RICOMINCIARE DA ZERO. Di quel gruppo, resta il solo Claudio Canzian, che diventa il capitano della squadra. Claudio Tobia guida per il resto un gruppo rinnovato, con qualche vecchio cavallo di ritorno, come Borrello e Pocetta.  Il girone della Ternana nella stagione 1993-94 comprende squadre laziali, abruzzesi ed umbre. Fra queste, c’è la Pontevecchio, di Ponte San Giovanni, la maggiore frazione di Perugia.

Che sia il Perugia o qualcosa che in qualche modo gli somigli, il derby è sempre il derby e la rivalità è sempre la stessa.  E in più stavolta c’è un fattore curioso: la Pontevecchio infatti ha la maglia a strisce rossoverdi come la Ternana e come si usava allora, era la squadra di casa che per una forma di ospitalità, indossava la seconda divisa.  Così  quando il 19 marzo del 1993 la Pontevecchio sale al Liberati per il primo storico confronto fra le due formazioni, i tifosi delle Fere, non abituati a veder giocare una squadra diversa con i loro colori, ci mettono un po’ di tempo per capire quale fosse la squadra da tifare. Oltretutto, sulla panchina ponteggiana, c’è Serse Cosmi, perugino doc.
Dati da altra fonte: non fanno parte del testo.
-- ==== Sys2Proof/Machine/Sequencer.lean ====
section
/-! DEFINITION. The sequencer (spec/47_sequencer_host.md R330 to R333), the agents that act between ticks
(spec/20_memory.md R70, R72, spec/70_reset_and_hazards.md R400), where codes are fetched, and a whole tick. -/

namespace Sys2Proof.Machine

/-- Every strobe 0: a strobe is 1 in the tick that writes it and in no other (spec/00_scope.md R13;
notes/assumptions/4.md). -/
def clearStrobes (s : State) : State :=
  s.setOut { s.out with pwmEnable := false, pwmDisable := false, dutySeedValid := false, fwOffsetReset := false,
                        hallCfgValid := false }

/-- IDLE: on a `tick` event the inputs are sampled and the tick begins; otherwise the block waits, and nothing
changes (R330, spec/10_state.md R22). -/
def idle (s : State) : State :=
  match s.env with
  | .tick inp :: es => (clearStrobes ((s.setEnv es).setInp inp)).setStage 1
  | .rxDeliver _ :: _ => s
  | .txDrain :: _ => s
  | .rst :: _ => s
  | [] => s

/-- The instruction IDLE. -/
def execIdle (s : State) : Host.Outcome State Fault Refusal := .next (idle s)

/-- `RxDeliver(f)`: enabled only when no frame is pending, otherwise the frame is lost (spec/20_memory.md R70). -/
def rxDeliver (f : Vector Byte 13) (s : State) : State :=
  if s.flags.frameReady then s
  else (storeFrame f s).setFlags { s.flags with frameReady := true }

/-- `TxDrain`: enabled only while bytes are left; the next byte leaves, and the record is not written
(spec/20_memory.md R72). -/
def txDrain (s : State) : State :=
  if s.txCount ≠ 0 then (s.setTxSent (nextTxByte s)).setTxCount (s.txCount - 1) else s

/-- The `rst` event: the reset state; what is still to come from outside, and the count of draws, are not the
block's (spec/70_reset_and_hazards.md R400; notes/assumptions/14.md). -/
def powerOnReset (P : Params) (s : State) : State :=
  ((State.resetWith P).setEnv s.env).setDraws s.draws

/-- The effect of an event that is not a tick. -/
def agentEffect (P : Params) (e : Event) (s : State) : State :=
  match e with
  | .tick _ => s
  | .rxDeliver f => rxDeliver f s
  | .txDrain => txDrain s
  | .rst => powerOnReset P s

/-- The agent event that acts next: the first of `env`, between ticks only, ticks being the core's
(spec/20_memory.md R73; notes/assumptions/2.md). -/
def dueAgent (s : State) : Option Event :=
  if s.stage = 0 then
    match s.env with
    | .tick _ :: _ => none
    | .rxDeliver f :: _ => some (.rxDeliver f)
    | .txDrain :: _ => some .txDrain
    | .rst :: _ => some .rst
    | [] => none
  else none

/-- One agent step: the event is taken off the list and has its effect. -/
def agentStep (P : Params) (e : Event) (s : State) : State := agentEffect P e (s.setEnv s.env.tail)

/-- The stage operation the sequencer fetches (spec/30_encoding.md R93, R96). -/
def fetch (s : State) : Instr := stageInstr s.stage

/-- The command word LAW decodes (spec/30_encoding.md R91). -/
def heldCommand (s : State) : Half := s.csr.mode ++ s.csr.param

/-- One whole tick (R331): the eight stage operations in order. -/
def tick (P : Params) (inp : Inputs) (s : State) : State :=
  let s := (clearStrobes (s.setInp inp)).setStage 1
  comm P (arbiter P (speedlim (overlay P (law P (health (sense P s))))))

/-- The events from the first tick on. -/
def fromNextTick : List Event → List Event
  | [] => []
  | .tick inp :: es => .tick inp :: es
  | .rxDeliver _ :: es => fromNextTick es
  | .txDrain :: es => fromNextTick es
  | .rst :: es => fromNextTick es

/-- A code put where the block fetches it, with all that the very next step needs to run it: a stage code in
`S.stage`; a command word in c0 and c1 at stage LAW; an overlay code in c14[1:0] at stage OVERLAY; a frame in the
receive buffer at the exchange of stage COMM, with the CRC it needs to be accepted (notes/assumptions/9.md). -/
def placeCode (P : Params) (c : Code) (s : State) : State :=
  match c with
  | .stage b => (s.setStage b).setEnv (if b = 0 then fromNextTick s.env else s.env)
  | .cmd w => (s.setCsr { s.csr with mode := w.extractLsb' 8 8, param := w.extractLsb' 0 8 }).setStage 3
  | .ovl b => (s.setCsr { s.csr with optFunction := s.csr.optFunction.extractLsb' 2 6 ++ b }).setStage 4
  | .rxf f =>
    (((storeFrame (sealFrame P f) s).setFlags { s.flags with frameReady := true }).setTickMod4
      Config.EXCHANGE_PHASE).setStage 7

end Sys2Proof.Machine
end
LE PRIME SFIDE La Ternana vince 3-1 in casa (Cozzella su rigore, Toti e Canzian rimontano il gol di Proietto), mentre il ritorno si gioca allo stadio Renato Curi. A metà del secondo tempocome si può vedere dalle immagini di TeleGalileo qui sotto, vanno in scena incidenti ‘indegni’ come nella peggior tradizione dei derby contro il Perugia, ma l’assurdo avviene in sala stampa. A quei tempi infatti, la società del Perugia era solita concedere un accredito per quell’area anche ai capi del tifo organizzato e così colleghi ternani e perugini finirono per trovarsi tifosi del Grifo con tanto di sciarpa al collo, che avevano sfruttato il pass di accesso anche per quella sfida, anche senza i biancorossi. La Ternana vince 2-1 in rimonta (Cozzella su rigore e Bardi rimontano il gol di Firli), in panchina c’era però Paolo Ammoniaci.
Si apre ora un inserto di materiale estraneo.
/-- COMM at an exchange with an acceptable frame pending: the flag is cleared, the frame's operation is executed, and
only then come the send (skipped while bytes are in flight), the clearing of the loss count and the next stage
(spec/47_sequencer_host.md R340, R341, R344, R346, R366 item 4 of spec/60_exceptions.md). -/
def Obligations.CommExecutesAcceptedFrame : Prop :=
  ∀ s : State, s.tickMod4 = 3 → s.flags.frameReady = true → Acceptable Config.P (rxFrame s) →
    ∃ i u t, decode (.rxf (rxFrame s)) = .ok i ∧
      exec i ((s.setFlags { s.flags with frameReady := false }).setOut { s.out with hallCfgValid := false }) = .next u ∧
      exec .comm s = .next t ∧
      t.csr = u.csr ∧ t.out = u.out ∧ t.flags = { s.flags with frameReady := false } ∧
      t.cnt = { s.cnt with commLossCount := 0 } ∧ t.tickMod4 = 0 ∧ t.stage = 0 ∧
      (s.txCount ≠ 0 → t.txRec = s.txRec ∧ t.txCount = s.txCount) ∧
      (s.txCount = 0 → t.txCount = 29 ∧ t.txRec.body = txBody u) ∧
      ∀ k, t.rxByte k = s.rxByte k

/-- IDLE waits while no tick has come, changing nothing; on a tick the ports are sampled and the stage becomes SENSE
(spec/47_sequencer_host.md R330, spec/10_state.md R22). That the event is taken off the model's list, and that the
strobes of the last tick end here, are log entries 2 and 4. -/
def Obligations.IdleWaitsOrSamples : Prop :=
  ∀ s : State,
    ((∀ inp es, s.env ≠ .tick inp :: es) → exec .idle s = .next s) ∧
    ∀ inp es, s.env = .tick inp :: es → ∃ t, exec .idle s = .next t ∧
      t = (((s.setEnv es).setInp inp).setOut t.out).setStage 1 ∧
      t.out = { s.out with pwmEnable := false, pwmDisable := false, dutySeedValid := false, fwOffsetReset := false,
                           hallCfgValid := false } ∧
      ∀ k, t.rxByte k = s.rxByte k

/-- Every operation advances the stage by one, modulo 8, but for an IDLE still waiting; an agent's event leaves the
stage at IDLE. Nothing else changes the stage (spec/47_sequencer_host.md R332, R333). Waiting and the agents' steps are
log entries 1 and 2. -/
def Obligations.StageAdvances : Prop :=
  ∀ s t : State, step s = .next t →
    (s.stage ≠ 0 → t.stage = s.stage + 1) ∧
    (s.stage = 0 → (∃ inp es, s.env = .tick inp :: es) → t.stage = 1) ∧
    (s.stage = 0 → (∀ inp es, s.env ≠ .tick inp :: es) → t.stage = 0)

/-- Nothing the block executes can stop it: every step, and every operation, answers a next state
(spec/30_encoding.md R106, spec/60_exceptions.md R360). -/
def Obligations.NothingStopsTheMachine : Prop :=
  (∀ s : State, ∃ t, step s = .next t) ∧ ∀ (i : Instr) (s : State), ∃ t, exec i s = .next t

/-- One tick is the eight operations in code order, each reading the state the previous one left, on the sample taken
when the tick began (spec/47_sequencer_host.md R331). That the tick is eight steps of the machine, where the spec calls
it one, is log entry 1; that the tick comes off a list of events is log entry 2. -/
def Obligations.TickIsEightSteps : Prop :=
  ∀ (s : State) (inp : Inputs) (es : List Event), s.stage = 0 → s.env = .tick inp :: es →
    ∃ s1 s2 s3 s4 s5 s6 s7 s8 : State,
      exec .idle s = .next s1 ∧ exec .sense s1 = .next s2 ∧ exec .health s2 = .next s3 ∧ exec .law s3 = .next s4 ∧
      exec .overlay s4 = .next s5 ∧ exec .speedlim s5 = .next s6 ∧ exec .arbiter s6 = .next s7 ∧
      exec .comm s7 = .next s8 ∧
      s1.inp = inp ∧ s8.inp = inp ∧ s8.env = es ∧ s8.stage = 0 ∧ s8.tickMod4 = s.tickMod4 + 1 ∧
      core.run 8 s = .next s8

/-- `RxDeliver(f)`: with no frame pending, all 13 bytes and the flag in one step; with one pending, the frame is lost
(spec/20_memory.md R70). `TxDrain`: one byte leaves while any is left; the record is not written (R72). With n bytes left
it is byte 29 - n of the frame: the start byte first, then what the CRC covers, then the CRC, low byte first, so 29 drains
send the frame in wire order (spec/20_memory.md R65, spec/30_encoding.md R104). That an event that finds its agent without
a step still uses up its place is log entry 13; the bytes between start and CRC are free, log entry 6; that State shows
the byte last sent is log entry 24. -/
def Obligations.TransportAgentsStep : Prop :=
  (∀ (s : State) (f : Vector Byte 13) (es : List Event), s.stage = 0 → s.env = .rxDeliver f :: es → MemoryCanonical s →
    (s.flags.frameReady = false → ∃ t, step s = .next t ∧
      t = ((s.setEnv es).setRxBuf t.rxBuf).setFlags { s.flags with frameReady := true } ∧
      (∀ (k : Nat) (h : k < 13), t.rxByte k = f[k]) ∧ (∀ k, 13 ≤ k → t.rxByte k = s.rxByte k)) ∧
    (s.flags.frameReady = true → step s = .next (s.setEnv es))) ∧
  (∀ (s : State) (es : List Event), s.stage = 0 → s.env = .txDrain :: es →
    (s.txCount ≠ 0 → ∃ b, step s = .next (((s.setEnv es).setTxCount (s.txCount - 1)).setTxSent b) ∧
      (s.txCount = 29 → b = some s.txRec.body.start) ∧
      (s.txCount ≤ 29 → b = (txImage s.txRec.body ++
        [s.txRec.crc.extractLsb' 0 8, s.txRec.crc.extractLsb' 8 8])[29 - s.txCount]?) ∧
      (s.txCount = 2 → b = some (s.txRec.crc.extractLsb' 0 8)) ∧
      (s.txCount = 1 → b = some (s.txRec.crc.extractLsb' 8 8))) ∧
    (s.txCount = 0 → step s = .next (s.setEnv es))) ∧
  ∀ (s : State) (es : List Event) (k : Nat), s.stage = 0 → s.env = List.replicate 29 .txDrain ++ es → s.txCount = 29 →
    k < 29 → ∃ t b, core.run (k + 1) s = .next t ∧ t.txSent = some b ∧ (txFrame s.txRec)[k]? = some b ∧
      t.txCount = 28 - k ∧ t.txRec = s.txRec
LE SECONDE SFIDE. L’anno dopo, l’andata al Liberati finisce 2-1 per le Fere (Bignone e Antonio Iannetti prima del gol dell’ex di Favorini). Si gioca anche in questo caso a maglie invertite, con curiosamente due tecnici della provincia di Perugia in panchina: il perugino Cosmi su quella della Pontevecchio, l’assisano Leonardo Acori su quella rossoverde.
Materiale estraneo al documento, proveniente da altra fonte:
@[simp] theorem setEnv_stage (s : State) (x : List Event) : (s.setEnv x).stage = s.stage := rfl
@[simp] theorem setEnv_tickMod4 (s : State) (x : List Event) : (s.setEnv x).tickMod4 = s.tickMod4 := rfl
@[simp] theorem setEnv_sensor (s : State) (x : List Event) : (s.setEnv x).sensor = s.sensor := rfl
@[simp] theorem setEnv_a (s : State) (x : List Event) : (s.setEnv x).a = s.a := rfl
@[simp] theorem setEnv_drv (s : State) (x : List Event) : (s.setEnv x).drv = s.drv := rfl
@[simp] theorem setEnv_iMax (s : State) (x : List Event) : (s.setEnv x).iMax = s.iMax := rfl
@[simp] theorem setEnv_csr (s : State) (x : List Event) : (s.setEnv x).csr = s.csr := rfl
@[simp] theorem setEnv_flags (s : State) (x : List Event) : (s.setEnv x).flags = s.flags := rfl
@[simp] theorem setEnv_pid (s : State) (x : List Event) : (s.setEnv x).pid = s.pid := rfl
@[simp] theorem setEnv_filt (s : State) (x : List Event) : (s.setEnv x).filt = s.filt := rfl
@[simp] theorem setEnv_cnt (s : State) (x : List Event) : (s.setEnv x).cnt = s.cnt := rfl
@[simp] theorem setEnv_rxBuf (s : State) (x : List Event) : (s.setEnv x).rxBuf = s.rxBuf := rfl
@[simp] theorem setEnv_txRec (s : State) (x : List Event) : (s.setEnv x).txRec = s.txRec := rfl
@[simp] theorem setEnv_txCount (s : State) (x : List Event) : (s.setEnv x).txCount = s.txCount := rfl
@[simp] theorem setEnv_inp (s : State) (x : List Event) : (s.setEnv x).inp = s.inp := rfl
@[simp] theorem setEnv_out (s : State) (x : List Event) : (s.setEnv x).out = s.out := rfl
@[simp] theorem setEnv_env (s : State) (x : List Event) : (s.setEnv x).env = x := rfl
@[simp] theorem setEnv_draws (s : State) (x : List Event) : (s.setEnv x).draws = s.draws := rfl
@[simp] theorem setEnv_txSent (s : State) (x : List Event) : (s.setEnv x).txSent = s.txSent := rfl
@[simp] theorem setEnv_setEnv (s : State) (x y : List Event) : (s.setEnv x).setEnv y = s.setEnv y := rfl
@[simp] theorem setEnv_self (s : State) : s.setEnv s.env = s := rfl

@[simp] theorem setDraws_stage (s : State) (x : Nat) : (s.setDraws x).stage = s.stage := rfl
@[simp] theorem setDraws_tickMod4 (s : State) (x : Nat) : (s.setDraws x).tickMod4 = s.tickMod4 := rfl
@[simp] theorem setDraws_sensor (s : State) (x : Nat) : (s.setDraws x).sensor = s.sensor := rfl
@[simp] theorem setDraws_a (s : State) (x : Nat) : (s.setDraws x).a = s.a := rfl
@[simp] theorem setDraws_drv (s : State) (x : Nat) : (s.setDraws x).drv = s.drv := rfl
@[simp] theorem setDraws_iMax (s : State) (x : Nat) : (s.setDraws x).iMax = s.iMax := rfl
@[simp] theorem setDraws_csr (s : State) (x : Nat) : (s.setDraws x).csr = s.csr := rfl
@[simp] theorem setDraws_flags (s : State) (x : Nat) : (s.setDraws x).flags = s.flags := rfl
@[simp] theorem setDraws_pid (s : State) (x : Nat) : (s.setDraws x).pid = s.pid := rfl
@[simp] theorem setDraws_filt (s : State) (x : Nat) : (s.setDraws x).filt = s.filt := rfl
@[simp] theorem setDraws_cnt (s : State) (x : Nat) : (s.setDraws x).cnt = s.cnt := rfl
@[simp] theorem setDraws_rxBuf (s : State) (x : Nat) : (s.setDraws x).rxBuf = s.rxBuf := rfl
@[simp] theorem setDraws_txRec (s : State) (x : Nat) : (s.setDraws x).txRec = s.txRec := rfl
@[simp] theorem setDraws_txCount (s : State) (x : Nat) : (s.setDraws x).txCount = s.txCount := rfl
@[simp] theorem setDraws_inp (s : State) (x : Nat) : (s.setDraws x).inp = s.inp := rfl
@[simp] theorem setDraws_out (s : State) (x : Nat) : (s.setDraws x).out = s.out := rfl
@[simp] theorem setDraws_env (s : State) (x : Nat) : (s.setDraws x).env = s.env := rfl
@[simp] theorem setDraws_draws (s : State) (x : Nat) : (s.setDraws x).draws = x := rfl
@[simp] theorem setDraws_txSent (s : State) (x : Nat) : (s.setDraws x).txSent = s.txSent := rfl
@[simp] theorem setDraws_setDraws (s : State) (x y : Nat) : (s.setDraws x).setDraws y = s.setDraws y := rfl
@[simp] theorem setDraws_self (s : State) : s.setDraws s.draws = s := rfl

@[simp] theorem setTxSent_stage (s : State) (x : Option Byte) : (s.setTxSent x).stage = s.stage := rfl
@[simp] theorem setTxSent_tickMod4 (s : State) (x : Option Byte) : (s.setTxSent x).tickMod4 = s.tickMod4 := rfl
@[simp] theorem setTxSent_sensor (s : State) (x : Option Byte) : (s.setTxSent x).sensor = s.sensor := rfl
@[simp] theorem setTxSent_a (s : State) (x : Option Byte) : (s.setTxSent x).a = s.a := rfl
@[simp] theorem setTxSent_drv (s : State) (x : Option Byte) : (s.setTxSent x).drv = s.drv := rfl
@[simp] theorem setTxSent_iMax (s : State) (x : Option Byte) : (s.setTxSent x).iMax = s.iMax := rfl
@[simp] theorem setTxSent_csr (s : State) (x : Option Byte) : (s.setTxSent x).csr = s.csr := rfl
@[simp] theorem setTxSent_flags (s : State) (x : Option Byte) : (s.setTxSent x).flags = s.flags := rfl
@[simp] theorem setTxSent_pid (s : State) (x : Option Byte) : (s.setTxSent x).pid = s.pid := rfl
@[simp] theorem setTxSent_filt (s : State) (x : Option Byte) : (s.setTxSent x).filt = s.filt := rfl
@[simp] theorem setTxSent_cnt (s : State) (x : Option Byte) : (s.setTxSent x).cnt = s.cnt := rfl
@[simp] theorem setTxSent_rxBuf (s : State) (x : Option Byte) : (s.setTxSent x).rxBuf = s.rxBuf := rfl
@[simp] theorem setTxSent_txRec (s : State) (x : Option Byte) : (s.setTxSent x).txRec = s.txRec := rfl
@[simp] theorem setTxSent_txCount (s : State) (x : Option Byte) : (s.setTxSent x).txCount = s.txCount := rfl
@[simp] theorem setTxSent_inp (s : State) (x : Option Byte) : (s.setTxSent x).inp = s.inp := rfl
@[simp] theorem setTxSent_out (s : State) (x : Option Byte) : (s.setTxSent x).out = s.out := rfl
@[simp] theorem setTxSent_env (s : State) (x : Option Byte) : (s.setTxSent x).env = s.env := rfl
@[simp] theorem setTxSent_draws (s : State) (x : Option Byte) : (s.setTxSent x).draws = s.draws := rfl
@[simp] theorem setTxSent_txSent (s : State) (x : Option Byte) : (s.setTxSent x).txSent = x := rfl
@[simp] theorem setTxSent_setTxSent (s : State) (x y : Option Byte) : (s.setTxSent x).setTxSent y = s.setTxSent y := rfl
@[simp] theorem setTxSent_self (s : State) : s.setTxSent s.txSent = s := rfl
Il ritorno, sempre al Curi, è anticipato al sabato: finisce 1-1 (gran gol di Francesco Clementini che pareggia la rete di Martinetti, sulla panchina delle Fere c’è Massimo Silva) con finale roventissimo, rossi per lo stesso Clementini e Vanni al 90′ e al fischio finale, gli ultras del Perugia, giunti a sostenere Martinetti e compagni, si fanno sentire rumorosamente, con il classici cori del derby ‘maggiore’.